Алексей Новиков - О душах живых и мертвых
Варвара Александровна сказала с кроткой лаской:
– Сколько раз я повторяла вам, мой друг: если бы все это было серьезно, разве я не могла бы выйти за него замуж?
– Старая сказка! А если этот молодчик вовсе не имел намерения стеснять себя супружескими узами? Они, нынешние, смеются над таинством брака. – Он уже совершенно не владел собой. – По ИХ взглядам, куда проще иметь любовниц!
– Не оскорбляйте во мне хотя бы вашу жену и мать вашего ребенка. Мне стыдно уверять вас, что я умею хранить святой обет, данный вам у алтаря…
Эти слова оказали испытанное действие. Чем дольше говорила Варенька, тем больше стихал муж.
Он ушел к себе успокоенный и, только лежа в постели, с отчаянием подумал: он так ничего и не узнал и, может быть, никогда не узнает. А по Москве снова поднимутся злорадные сплетни. Его честь, честь незапятнанного имени Бахметевых, опять будет предметом грязных пересудов…

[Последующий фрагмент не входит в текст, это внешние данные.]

-- ==== Sys2Proof/Tests/Slice0.lean ====
section
/-! SUPPORT. The model's own tests: ill-formed commands refused, command words written out bit by bit, vectors of
95_test_vectors.md, and for each statement with hypotheses a named witness that they can be met. -/

namespace Sys2Proof.Tests

open Sys2Proof.Machine

set_option Elab.async false

/-! ## Helpers -/

/-- One more context than configured, and no layout option. -/
def bareCfg : Config := { stereoCtx := 1, monoCtx := 1, layoutOps := false, regPage := 0x40001 }

/-- 1.0. -/
def one : Word := 0x3F800000

/-- Legal arguments for every command: 8 frames, two sources, two destinations, both meters, all gains 1.0. -/
def demoArgs : Args :=
  { count := 8, inp := #v[0x1000, 0x2000, 0, 0], out := #v[0x3000, 0x3800], imtr := 0x4000, omtr := 0x5000
    gin := Vector.replicate 8 one, gout := Vector.replicate 2 one }

/-- Reset with those arguments. -/
def demo : State := { State.reset with args := demoArgs }

/-- `demo` with another COUNT. -/
def counted (n : Word) : State := { demo with args := { demoArgs with count := n } }

/-- A state running `i` at frame `k`. -/
def running (i : Instr) (k : Nat) (fate : Fate) : State :=
  { demo with
    run := some
      { instr := i, frame := k, acc := Vector.replicate 2 0, maxIn := Vector.replicate 8 0,
        maxOut := Vector.replicate 2 0, fate := fate, dirty := false } }

/-- Consecutive words from an address. -/
def words (m : Memory) (a : Nat) : List Word → Memory
  | [] => m
  | w :: ws => words (m.writeWord a w) (a + 4) ws

/-- What a test looks at in the next state. -/
def after {α : Type} (o : Host.Outcome State Fault Refusal) (f : State → α) : Option α :=
  match o with
  | .next t => some (f t)
  | .fault _ => none
  | .refused _ => none

/-- The result of a command: STATUS and ERRADDR. -/
def record (s : State) : Word × Word := (s.statusWord, s.errAddr)

/-- The command register written. -/
def cmdOf (s : State) (w : Word) : State := { s with events := [.write (windowAddr s.cfg 0x010) .word w] }

/-! ## Well-formedness: one ill-formed command for each check -/

theorem test_wellFormed_refuses :
    (Instr.sinit 1).wellFormed Config.reference = false ∧ (Instr.smix 1 true).wellFormed Config.reference = false ∧
    (Instr.minit 15).wellFormed Config.reference = false ∧ (Instr.mmix 1 false).wellFormed Config.reference = false ∧
    Instr.ilv.wellFormed bareCfg = false ∧ Instr.dilv.wellFormed bareCfg = false := by decide

theorem test_wellFormed_accepts :
    (Instr.smix 0 true).wellFormed Config.reference = true ∧ Instr.ilv.wellFormed Config.reference = true ∧
    Instr.fxenc.wellFormed bareCfg = true := by decide

/-! ## Decoding: words written from the bit pattern of R68 and the codes of R69 -/

theorem test_decode_sinit : decode 0b0000000000000000_0101_000_0_00000001#32 = some (.sinit 5) := by decide
theorem test_decode_smix : decode 0b0000000000000000_0011_000_1_00000010#32 = some (.smix 3 true) := by decide
theorem test_decode_minit : decode 0b0000000000000000_0010_000_0_00000011#32 = some (.minit 2) := by decide
theorem test_decode_mmix : decode 0b0000000000000000_1000_000_0_00000100#32 = some (.mmix 8 false) := by decide
theorem test_decode_fxenc : decode 0b0000000000000000_0000_000_0_00010000#32 = some .fxenc := by decide
theorem test_decode_fxdec : decode 0b0000000000000000_0000_000_0_00010001#32 = some .fxdec := by decide
theorem test_decode_f2s16 : decode 0b0000000000000000_0000_000_0_00100000#32 = some .f2s16 := by decide
theorem test_decode_p2s16 : decode 0b0000000000000000_0000_000_0_00100001#32 = some .p2s16 := by decide
theorem test_decode_s162f : decode 0b0000000000000000_0000_000_0_00100010#32 = some .s162f := by decide
theorem test_decode_ilv : decode 0b0000000000000000_0000_000_0_00100011#32 = some .ilv := by decide
theorem test_decode_dilv : decode 0b0000000000000000_0000_000_0_00100100#32 = some .dilv := by decide

/-- R75's examples. -/
theorem test_encode_examples :
    encode (.smix 3 true) = 0x00003102 ∧ encode (.mmix 0 true) = 0x00000104 ∧ encode (.minit 2) = 0x00002003 := by
  decide

/-- R73: a reserved bit, FX on a converter, CTX on a converter, a stray zero. -/
theorem test_decode_refuses :
    decode 0x00000401 = none ∧ decode 0x80000010 = none ∧ decode 0x00000110 = none ∧ decode 0x0000F020 = none ∧
    decode 0 = none ∧ decode 0x00000005 = none ∧ decode 0x00000025 = none := by decide

/-- No two rows of R70 select the same word. -/
theorem test_rows_are_disjoint :
    opcodeRows.Pairwise (fun x y => x.pattern &&& y.mask ≠ y.pattern &&& x.mask) := by decide

/-! ## Numerics: vectors V-DP-* -/

/-- V-DP-01, V-DP-09. -/
theorem test_ramp :
    ramp one 0 4 1 = 0x3F2AAAAA ∧ ramp one 0 4 2 = 0x3EAAAAAA ∧ ramp 5 0 8 4 = 1 ∧ ramp 5 0 8 6 = 0 ∧
    ramp 0 0x7F7FFFFF 3 1 = 0x7EFFFFFF := by decide +kernel

/-- V-DP-16. -/
theorem test_float :
    fadd 0x7F7FFFFF 0x7F7FFFFF = 0x7F800000 ∧ fmul 0x7F800000 0 = canonNaN ∧ fadd one 0xBF800000 = 0 ∧
    fmul 1 0x3F000000 = 0 ∧ fmul 3 0x3F000000 = 2 ∧ fadd 0x7F800001 one = canonNaN := by decide +kernel

/-- V-DP-11. -/
theorem test_peakUpd :
    peakUpd 0 0xBF400000 = 0x3F400000 ∧ peakUpd 0x3F400000 canonNaN = 0x3F400000 ∧
    peakUpd 0x3F000000 0xFF800000 = 0x7F800000 ∧ peakUpd 0 0x80000000 = 0 := by decide +kernel

/-- V-DP-12 to V-DP-15, V-FX-02, V-FX-03. -/
theorem test_conversions :
    fxEnc 0xBF800000 = 0xFF000000 ∧ fxEnc 0x43000000 = 0x7FFFFFFF ∧ fxEnc 0x33C00000 = 2 ∧
    fxDec 0x7FFFFFFF = 0x43000000 ∧ fxDec 0x01000001 = one ∧ s16Enc one = 0x7FFF ∧ s16Enc 0xC0400000 = 0x8000 ∧
    s16Dec 0x7FFF = 0x3F7FFE00 ∧ s16Dec 0xFFFF = 0xB8000000 := by decide +kernel

/-! ## Memory -/

theorem test_reset_memory_wf : State.reset.mem.wf = true ∧ State.reset.mem.inSpace = true := by decide

/-- R13, R47: the least significant byte lies lowest; a zero byte leaves no entry. -/
theorem test_little_endian :
    Memory.writeWord [] 0xFFFFFFFC 0x11220044 = [(0xFFFFFFFC, 0x44), (0xFFFFFFFE, 0x22), (0xFFFFFFFF, 0x11)] := by
  decide

/-! ## One step of each command -/

/-- V-REG-07: SINIT completes at once. -/
theorem test_sinit :
    after (exec (.sinit 0) { demo with ss := demo.ss.set 0 ⟨Vector.replicate 8 0x3E800000, #v[0, 0]⟩ })
      (fun t => (record t, (t.stereo 0).inp[0], (t.stereo 0).out[1], t.busy)) =
        some ((0x02, 0), one, one, false) := by decide

theorem test_minit :
    after (exec (.minit 0) { demo with ms := demo.ms.set 0 ⟨#v[0, 0, 0, 0x3E800000], 0⟩ })
      (fun t => (record t, (t.mono 0).inp[3], (t.mono 0).out)) = some ((0x02, 0), one, one) := by decide

/-- V-SM-11: a null OUT0 is ERR_NULL at 0x30. -/
theorem test_smix_null :
    after (exec (.smix 0 false) { demo with args := { demoArgs with out := #v[0, 0] } }) record = some (0x56, 0x30) := by
  decide

/-- A frame of V-SM-06 with smix.fx: the sum overflows and the fixed-point output saturates. -/
theorem test_smix_frame :
    let s := running (.smix 0 true) 0 .completes
    let s := { s with
      args := { demoArgs with out := #v[0x3000, 0] }
      mem := words (words [] 0x1000 [0x7F7FFFFF, 0xFF7FFFFF]) 0x2000 [0x7F7FFFFF, 0xFF7FFFFF] }
    after (step s) (fun t => (t.mem.readWord 0x3000, t.mem.readWord 0x3004)) = some (0x7FFFFFFF, 0x80000000) := by
  decide +kernel

/-- The completion of SMIX (R101, V-SM-10): a null slot takes its target too. -/
theorem test_smix_completion :
    let s := running (.smix 0 false) 8 .completes
    let s := { s with args := { demoArgs with inp := #v[0, 0x2000, 0, 0], gin := #v[0x41100000, 0x41100000, one, one, 0, 0, 0, 0] } }
    after (step s) (fun t => (record t, (t.stereo 0).inp[0], (t.stereo 0).inp[4])) =
      some ((0x02, 0), 0x41100000, 0) := by decide +kernel

/-- V-MM-04: COUNT 10 is ERR_COUNT. -/
theorem test_mmix_count : after (exec (.mmix 0 false) (counted 10)) record = some (0x36, 0) := by decide
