-- ==== Sys2Proof/Certificates/Slice0/Obligations.lean ====
section
/-! DEFINITION. The statements about the DMA block: what decoding, every operation of the opcode table, the data
mover's steps, error capture and reset do, and what every step keeps. -/

open Sys2Proof Sys2Proof.Machine Sys2Proof.Safety

/-! ### Encoding and the step -/

/-- Decode and encode agree on every well-formed operation, with every operand at every value (R110 to R122). -/
def Obligations.DecodeEncodeAgree : Prop :=
  ∀ i, WellFormed i = true → decode (encode i).1 (encode i).2 = .ok i

/-- Table words written out from the spec's tables and vectors (R112 to R122, vectors A3 to A9) decode to the
operations they stand for. The spec gives only the first one, two or four bytes of each line: the control byte, the
value bytes and the slot byte after them are the model's own layout of the operands (DESIGN CHOICE: assumption 8). -/
def Obligations.SpecWordsDecode : Prop :=
  decode .cmd8 [0x25, 0x1B] = .ok (.serq 5) ∧
  decode .cmd8 [0x5F, 0x1A] = .ok .cerqAll ∧
  decode .cmd8 [0x9F, 0x1F] = .ok .cintNop ∧
  decode .eng16 [0xBC, 0x10, 0x01, 0x0A, 0x00, 0x00, 0x00] = .ok (.tcdCsr 5 (.write 0x000A)) ∧
  decode .eng16 [0x06, 0x01, 0x00, 0x00, 0x00, 0x00, 0x00] = .ok (.dchpri 5 .read) ∧
  decode .mux8 [0x14, 0x01, 0x13, 0x00, 0x00, 0x80] = .ok (.chcfg 5 (.write 0x80000013)) ∧
  decode .nbytes [0x08, 0xC0, 0xFF, 0xBF, 0x00] = .ok (.nbytesOff 0 true false 0xFFFF0 8) ∧
  decode .iter [0x03, 0x86, 0x02] = .ok (.iterLink 2 .citer false 3 3)

/-- When the agenda's next event is a host operation whose bytes decode to `i`, the step is `exec i` on the state
without that event (the block being out of reset, R320). That the next host operation stands first on an agenda is
the model's form of "any interleaving" (assumptions 11 and 12). -/
def Obligations.StepRunsDecodedOperation : Prop :=
  ∀ (s : State) (f : Format) (bytes : List Byte) (rest : List Event) (i : Instr),
    s.agenda = .host f bytes :: rest → s.inReset = false → decode f bytes = .ok i →
    step s = exec i { s with agenda := rest }

/-- R121, R122, R231, R232: an access inside a surface whose offset and width are no pair of R121's table (written
out here: the seven 4-byte registers, the command and priority bytes, the 4-byte and the 2-byte slot fields) or of
R122 is a bus error to the host and changes nothing in the block; a 1-byte load of a command register returns 0
(R25). That the host sees the error as a reply and goes on is the model's own
(assumptions 14 and 19). -/
def Obligations.UnselectedAccessesAreBusErrors : Prop :=
  ∀ (s : State) (rest : List Event) (w : Width) (d : Dir) (v : Word), s.inReset = false →
    (∀ off : Half, off.toNat < 0x2000 →
      ¬ (w = .four ∧ off.toNat ∈ [0x0000, 0x0004, 0x000C, 0x0014, 0x0024, 0x002C, 0x0034]) →
      ¬ (w = .one ∧ (0x0018 ≤ off.toNat ∧ off.toNat ≤ 0x001F ∨ 0x0100 ≤ off.toNat ∧ off.toNat ≤ 0x011F)) →
      ¬ (0x1000 ≤ off.toNat ∧ off.toNat ≤ 0x13FF ∧
          (w = .four ∧ off.toNat % 0x20 ∈ [0x00, 0x08, 0x0C, 0x10, 0x18] ∨
           w = .two ∧ off.toNat % 0x20 ∈ [0x04, 0x06, 0x14, 0x16, 0x1C, 0x1E])) →
      s.agenda = .host .eng16 (engAccessBytes off w d v) :: rest →
      step s = .next { s with agenda := rest, hostReply := .busError }) ∧
    (∀ off : Byte, off.toNat < 0x80 → (off.toNat % 4 ≠ 0 ∨ w ≠ .four) →
      s.agenda = .host .mux8 (muxAccessBytes off w d v) :: rest →
      step s = .next { s with agenda := rest, hostReply := .busError }) ∧
    (∀ k : BitVec 3, s.agenda = .host .eng16 (engAccessBytes (0x18 + k.setWidth 16) .one .read v) :: rest →
      step s = .next { s with agenda := rest, hostReply := .value 0 })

Варвара Александровна еще долго сидела одна, низко опустив голову. Она прислушивалась, не вернется ли муж. Ведь и так нередко бывало. Но в доме стояла такая тишина, что молодая женщина слышала лишь свое чуть-чуть неровное дыхание.
Весь следующий день Николай Федорович оставался дома. К вечеру он уехал в клуб, но Варвара Александровна никуда не выезжала. Иначе непременно узнает о ее выезде муж и начнутся новые подозрения: ездила, мол, разузнавать подробности… А что ей подробности! Человека все равно не вернешь.
Вечером Варенька долго пробыла в детской. От недомогания Оленьки не осталось и следа. Тогда она ушла к себе.
…Да, человека все равно не вернешь. Как страшно думать – Мишеля больше нет на свете. Остались только его стихи. И никогда не будет новых стихов. Варвара Александровна вздохнула. Не будет и вечной тревоги. Не надо больше ни бояться, ни прятаться…
Варенька достала бархатный портфель, который хранила втайне от мужа. Не много секретов было в этом портфеле. Большую часть писем поэта она давно отдала старшей сестре и кузине, через которых шла переписка. Она оставила у себя только несколько листков, которые, если бы и попали в чьи-нибудь руки, не могли ни в чем ее изобличить. Варвара Александровна вынула листки, но не читала – она и так знала их наизусть…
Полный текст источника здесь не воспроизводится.